Dive Brief:
- Google is investing $550 million in JD.com, China's No. 2 e-commerce player, in a deal which will give JD.com the ability to promote its offerings overseas through Google Shopping, and potentially give Google another foothold for its ongoing expansion in Asia, according to a Reuters report.
- Google will join other international giants that are already JD.com shareholders, including Walmart — already a major retail partner of Google's shopping service — and China's Tencent, as JD.com strengthens its competitive case against Alibaba, China's e-commerce leader.
- The Reuters report stated that the investment deal does not call for Google to expand its Internet search efforts in China. Those capabilities currently are blocked in China over Google's position that it would not agree to censor search results for native users there.
Dive Insight:
With Google's latest move, the plot is thickening around technology giants fighting for dominance in China and the U.S. — and the plot we're speaking of already has several different threads: JD.com's efforts to chase down Chinese rival and market leader Alibaba through e-commerce, mobile commerce, brick-and-mortar retail and digital payments; JD.com's strategy to gain a foothold in Europe and North America before Alibaba can; Google's attempts to close ground on Amazon in shopping search, voice-driven commerce and other areas; Walmart's battle to become a powerful brick-and-mortar presence in China by partnering with local giants like JD.com and Tencent Holdings; and even Tencent's effort to make its WeChat mobile messaging platform a force in shopping and payments.
Google's investment in JD.com directly furthers a number of those efforts. It gives JD.com an on-ramp to Google's shopping service that allows products to be promoted to shoppers outside of China. It also brings Google a financial interest in a massive market, while setting the tech giant up with a pipeline of customer data if it's ever in a position to do more in China.
In addition, it brings a quartet of global giants — Google, JD.com, Walmart and Tencent (the latter two also existing JD.com investors) — together in close quarters, notably separate from Amazon and Alibaba. While there is no formal alliance of these four companies, the success of JD.com may give them the best chance of leveraging one another's experience and knowledge to challenge the aforementioned competition.

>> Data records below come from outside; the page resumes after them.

/-- The block that a core's Gaffer runs, the first of its queue, with its team and grid, if it may go on: what its issue published has been
applied, and its team's context runs (R189, R243). A frozen team's blocks stand still, and the blocks behind them go on (R340; DEDUCED,
assumption 57). -/
def State.gafferHead (s : State) (core : Nat) : Option (GafferJob × Team × Grid) :=
  match (s.core core).gaffer.find? (fun j => !s.teamFrozen j.team) with
  | none => none
  | some j =>
    match tfind s.teams j.team with
    | none => none
    | some t =>
      match tfind s.grids t.grid with
      | none => none
      | some g => if s.appliedUpTo core j.after && s.mayAccept g.context then some (j, t, g) else none

/-- A queue with one block as it now stands in place of what it was: a block keeps its number `after`. -/
def gafferPut (l : List GafferJob) (j : GafferJob) : List GafferJob := l.map (fun x => if x.after = j.after then j else x)

/-- A queued block as it now stands. -/
def State.putGaffer (s : State) (core : Nat) (j : GafferJob) : State := s.modCore core (fun k => { k with gaffer := gafferPut k.gaffer j })

/-- The token of a block (R191): replay result and passes. -/
def State.endGaffer (s : State) (core : Nat) (j : GafferJob) : State :=
  (s.modCore core (fun k => { k with gaffer := k.gaffer.filter (·.after != j.after) })).token j.group j.token 0 3 (j.replay * 2 ^ 22 + min j.passes 0x3FFFFF)

/-- Scratchpad bytes at their home. -/
def State.scratchHome (s : State) (t : Team) (o n : Nat) : List Byte := memBytes s.mem (coreLoc t.core t.scratchBase o) n

/-! ### The Cullet (R301 to R307) -/

/-- Index of a block's entry (R301). -/
def entryIndex (c : Cullet) (b : GafferBlock) : Nat := (b.site * c.stride + b.key.toNat) % c.size

/-- Word 3 of an entry: the block's shape (R302). -/
def shapeWord (b : GafferBlock) : Nat :=
  (b.kt - 1) * 2 ^ 16 + (if b.accumulate then 2 ^ 9 else 0) + (if b.sparse then 2 ^ 8 else 0) + (b.nt - 1) * 16 + (b.mt - 1)

/-- An entry's 64-byte head with its input and output, 16,384 bytes (R302, R307). -/
def entryBytes (b : GafferBlock) (f e : Dword) (step : Word) (input output : List Byte) : List Byte :=
  let pad (n : Nat) (l : List Byte) : List Byte := l.take n ++ List.replicate (n - l.length) 0#8
  leBytes 4 (2 ^ 31 + b.site) ++ leBytes 4 b.key.toNat ++ leBytes 4 step.toNat ++ leBytes 4 (shapeWord b) ++ leBytes 8 f.toNat ++ leBytes 8 e.toNat
    ++ leBytes 4 input.length ++ leBytes 4 output.length ++ leBytes 24 0 ++ pad 8128 input ++ pad 8192 output

/-- |x - y| at most th, exactly; NaR never passes (R306). -/
def withinV (x y th : FV) : Bool :=
  match addV x y.neg with
  | .nan => false
  | .inf _ => false
  | .fin _ m e =>
    match th with
    | .nan => false
    | .inf neg => !neg
    | .fin neg n k => (!neg || n == 0) && leDyadic m e n k

/-- Decoded A elements of one fill's bytes (R124, R306). -/
def fillValues (b : GafferBlock) (f : Dword) (x : List Byte) : List FV :=
  let fm := slotFormat f
  let p := fillParts b f
  let k := chunkSize fm
  let map := (x.drop p.1).take p.2.1
  let scale := x.drop (p.1 + p.2.1)
  let sigma (i : Nat) : Int := match slotMode f with
    | 0 => 0
    | 1 => slotExponent f
    | 2 => slotExponent f + signed 8 (bytesNat scale 0 1)
    | _ => slotExponent f + signed 8 (bytesNat scale i 1)
  (List.range (32 * k)).map (fun n =>
    if b.sparse && !(bytesNat map (n / 8) 1).testBit (n % 8) then .fin false 0 0
    else decCode fm (clampSigma fm (sigma (n / k))) (unpackCode fm x n))

/-- `Within` (R306). -/
def within (b : GafferBlock) (f : Dword) (x y : List Byte) (th : Word) : Bool :=
  let t := decodeF fmt32 th.toNat
  let ok := match t with
    | .nan => false
    | .inf neg => !neg
    | .fin neg m _ => !neg || m == 0
  ok && (List.range (b.mt * b.kt)).all (fun i =>
    ((fillValues b f ((x.drop (i * fillBytes b f)).take (fillBytes b f))).zip (fillValues b f ((y.drop (i * fillBytes b f)).take (fillBytes b f)))).all
      (fun p => withinV p.1 p.2 t))

/-- The result of a decision (R305): 0 hit, 1 miss-empty, 2 miss-age, 3 miss-differ. -/
def decide? (b : GafferBlock) (f e : Dword) (c : Cullet) (entry input : List Byte) (th : Word) : Nat :=
  let step := bytesNat entry 8 4
  let sz := replaySizes b f e
  if !(bytesNat entry 0 4).testBit 31 || bits (bytesNat entry 0 4) 11 0 != b.site || bytesNat entry 4 4 != b.key.toNat then 1
  else if bits (bytesNat entry 12 4) 31 16 != b.kt - 1 || (bytesNat entry 12 4).testBit 9 != b.accumulate || (bytesNat entry 12 4).testBit 8 != b.sparse
      || bits (bytesNat entry 12 4) 7 4 != b.nt - 1 || bits (bytesNat entry 12 4) 3 0 != b.mt - 1
      || bytesNat entry 16 8 != f.toNat || bytesNat entry 24 8 != e.toNat || bytesNat entry 32 4 != sz.1 || bytesNat entry 36 4 != sz.2 then 3
  else if c.step.toNat < step ∨ c.maxAge < c.step.toNat - step then 2
  else if !within b f ((entry.drop 64).take sz.1) input th then 3
  else 0

/-- Bytes of a replay or site table as the home has them: there, or to be waited for, or a violation of the team (R304). -/
inductive Table
  | runs (l : List (Nat × Nat))
  | wait (s : State)
  deriving DecidableEq, Repr

/-- Who reads or writes a table: a block or an `rply` operation of a team, and whether the page service has failed it a page. -/
structure TableUser where
  client : PageClient
  core : Nat
  context : Nat
  team : Nat
  group : Nat
  denied : Bool
  deriving DecidableEq, Repr

/-- A table range for a team: an absent page is asked of the page service as `pgreq` does, a bad one, or one that the service fails, freezes
the team, its record naming the entry's or site's address (R304, R289, R340). -/
def State.table (s : State) (u : TableUser) (p : Dword) (o n : Nat) (write : Bool) : Table :=
  let g : Origin := ⟨u.core, u.context, s.domainOf u.context, 0, 0⟩
  let first := bits p.toNat 56 0 + o
  match s.fate g p o n write with
  | .there => .runs (s.runs g p o n write)
  | .absent =>
    let pages := ((pieces first n).filterMap (fun x =>
      if s.translateNow u.context (s.domainOf u.context) (first + x.1) write = .absent then some (s.pageStart u.context (first + x.1)) else none)).dedup
    if u.denied then .wait (s.violateTeam u.team u.group .unmapped (p + BitVec.ofNat 64 o))
    else if s.pageReqs.any (fun r => r.client == some u.client) then .wait s
    else .wait { s with pageReqs := s.pageReqs ++ [⟨s.nextId, u.context, pages, 0, u.group, none, dieOf u.core, none, some u.client⟩], nextId := s.nextId + 1 }
  | .bad r => .wait ((s.noteRange u.context (p + BitVec.ofNat 64 o) n (placeOf u.core)).violateTeam u.team u.group r (p + BitVec.ofNat 64 o))

/-- An engine's read of a poisoned word of a table writes an error record, and the engine goes on (R357). -/
def State.readTable (s : State) (core : Nat) (l : List (Nat × Nat)) : State := s.engineRead l (placeOf core)

/-- Add 1 to a site counter at its home, saturating (R305); the engine's read of it comes first (R357). -/
def State.addSite (s : State) (core : Nat) (l : List (Nat × Nat)) (r : Nat) : State :=
  let x := cutRuns l (4 + 4 * r) 4
  let s := s.readTable core x
  s.writeRuns x (leBytes 4 (min (leNat (s.readRuns x) + 1) (2 ^ 32 - 1)))

/-- The input bytes that the A fills of each row block carry as the scratchpad stands (R302, R305). -/
def State.newInput (s : State) (t : Team) (b : GafferBlock) (f : Dword) : List Byte :=
  (List.range (b.mt * b.kt)).flatMap (fun i => s.scratchHome t (b.a + i * b.aStride) (fillBytes b f))

/-- Write a stored output over the out range, block by block (R305). -/
def State.writeOut (s : State) (t : Team) (b : GafferBlock) (e : Dword) (output : List Byte) : State :=
  (List.range (b.mt * b.nt)).foldl (fun (s : State) n =>
    s.write (coreLoc t.core t.scratchBase (outOffset b n)) ((output.drop (n * 32 * outRow e)).take (32 * outRow e))) s

/-- The out range goes with the token: reading it drops these bytes from the snapshot (R191, R241). -/
def State.outRange (s : State) (j : GafferJob) (t : Team) (o n : Nat) : State :=
  s.modGroup j.group (fun g => { g with ranges := g.ranges ++ [(j.token, coreLoc t.core t.scratchBase o, n)] })

/-- A block as the user of a table. -/
def GafferJob.tableUser (j : GafferJob) (core : Nat) (g : Grid) : TableUser := ⟨.gaffer core j.after, core, g.context, j.team, j.group, j.denied⟩

/-- GAFFER_DECIDE (R193, R305): before step 0 of a replay block. -/
def execGafferDecide (core : Nat) (s : State) : Host.Outcome State Fault Refusal :=
  .next (match s.gafferHead core with
    | none => s
    | some (j, t, g) =>
      let b := gafferBlock j.block
      let c := g.launch.cullet
      if !b.replay || j.decided then s
      else
        match s.table (j.tableUser core g) c.base (16384 * entryIndex c b) 16384 false with
        | .wait s => s
        | .runs el =>
          match s.table (j.tableUser core g) c.thresholds (32 * b.site) 32 true with
          | .wait s => s
          | .runs sl =>
            let entry := s.readRuns el
            let r := decide? b j.slotF j.slotE c entry (s.newInput t b j.slotF) (BitVec.ofNat 32 (bytesNat (s.readRuns sl) 0 4))
            let s := (((s.readTable core el).readTable core (cutRuns sl 0 4)).addSite core sl r).count core (if r = 0 then 0x0B else 0x0C) 1
            if r = 0 then
              let s := s.writeOut t b j.slotE ((entry.drop 8192).take (replaySizes b j.slotF j.slotE).2)
              let s := (List.range (b.mt * b.nt)).foldl (fun (s : State) n => s.outRange j t (outOffset b n) (32 * outRow j.slotE)) s
              s.endGaffer core { j with replay := 1, passes := 0 }
            else s.putGaffer core { j with decided := true, replay := 2 })

/-! ### The steps as events -/

/-- Is the block past its last step? Then a missed block's entry is rewritten and the token completes (R307, R191). -/
def State.afterStep (s : State) (core : Nat) (j : GafferJob) (t : Team) (g : Grid) : State :=
  let b := gafferBlock j.block
  if j.step + 1 < b.total then s.putGaffer core { j with step := j.step + 1 }
  else if j.replay = 2 then
    match s.table (j.tableUser core g) g.launch.cullet.base (16384 * entryIndex g.launch.cullet b) 16384 true with
    | .wait s => s.putGaffer core { j with step := b.total }
    | .runs l => (s.writeRuns l (entryBytes b j.slotF j.slotE g.launch.cullet.step j.inputs j.outputs)).endGaffer core j
  else
    let _ := t
    s.endGaffer core j

/-- May the steps of a block run? -/
def gafferRuns (j : GafferJob) : Bool := !(gafferBlock j.block).replay || j.decided

/-- Slot of handle i of a block. -/
def GafferJob.slot (j : GafferJob) (i : Nat) : Nat := j.slots.getD i 0

/-- Fill a slot from scratchpad (R190, R129). -/
def State.gafferFillSlot (s : State) (core : Nat) (j : GafferJob) (t : Team) (g : Grid) (o slot : Nat) (keep : Bool) : State :=
  let b := gafferBlock j.block
  let k := s.core core
  if k.quarters.any (fun q => q.a == slot || q.b == slot) || k.ofills.any (·.slot == slot) then s
  else
    let x := fillParts b j.slotF
    let data := s.scratchHome t o (fillBytes b j.slotF)
    let s := s.modCore core (fun k =>
      let k := slotWrite k slot 0 (data.take x.1)
      let k := slotWrite k slot 3072 ((data.drop x.1).take x.2.1)
      slotWrite k slot 3584 (data.drop (x.1 + x.2.1)))
    s.afterStep core { j with inputs := if keep then j.inputs ++ data else j.inputs } t g

/-- GAFFER_FILL (R190). -/
def execGafferFill (core : Nat) (s : State) : Host.Outcome State Fault Refusal :=
  .next (match s.gafferHead core with
    | none => s
    | some (j, t, g) =>
      let b := gafferBlock j.block
      if !gafferRuns j || b.total ≤ j.step then s
      else
        match b.stepAt j.step with
        | .fillA n k => s.gafferFillSlot core j t g (b.a + (n / b.nt * b.kt + k) * b.aStride) (j.slot (k % 2)) (b.replay && n % b.nt == 0)
        | .fillB n k => s.gafferFillSlot core j t g (b.b + (n % b.nt * b.kt + k) * b.bStride) (j.slot (2 + k % 2)) false
        | .pass _ _ => s
        | .out _ => s)

/-- Has a sparse pass an effectual product (R190): some k with both bitmap bits set in a row of A and a column of B? -/
def effectual (k : Core) (a b format : Nat) : Bool :=
  let n := chunkSize format
  let ma := leNat (slotRead k a 3072 (4 * n))
  let mb := leNat (slotRead k b 3072 (4 * n))
  (List.range n).any (fun i => (List.range 32).any (fun r => ma.testBit (r * n + i)) && (List.range 32).any (fun c => mb.testBit (c * n + i)))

Google and Walmart are of course already working together in the U.S., and partnered last summer to bring Google-powered voice shopping to Walmart customers. In China, Walmart has been integrating with JD.com on the data front, and also very recently formalized an effort with Tencent to work with the company on "smart retail" endeavors in China. Walmart China also adopted Tencent's WeChat Pay at its stores in Western China.
While these tech and retail giants are sealing partnerships over shared interests, things could get more challenging for any companies not named Google, JD.com, Walmart, Tencent, Amazon or Alibaba.
As Oliver Guy, senior vice president of retail at enterprise software firm Software AG, said in e-mailed comments to Retail Dive, Google's investment in JD.com "is an exciting move and a big win-win – offering Google the potential of addressing the dominance of Amazon, while giving JD.com the ability to launch their offerings in North America and Europe."
But, he added, "For existing retailers, it could create a significant new challenge with another big player entering the market. This is yet further evidence that traditional retailers need to accelerate their focus on digital transformation — enabling themselves to leverage new technologies to streamline, automate and ultimately differentiate by being able to support new ways [of] addressing customer needs."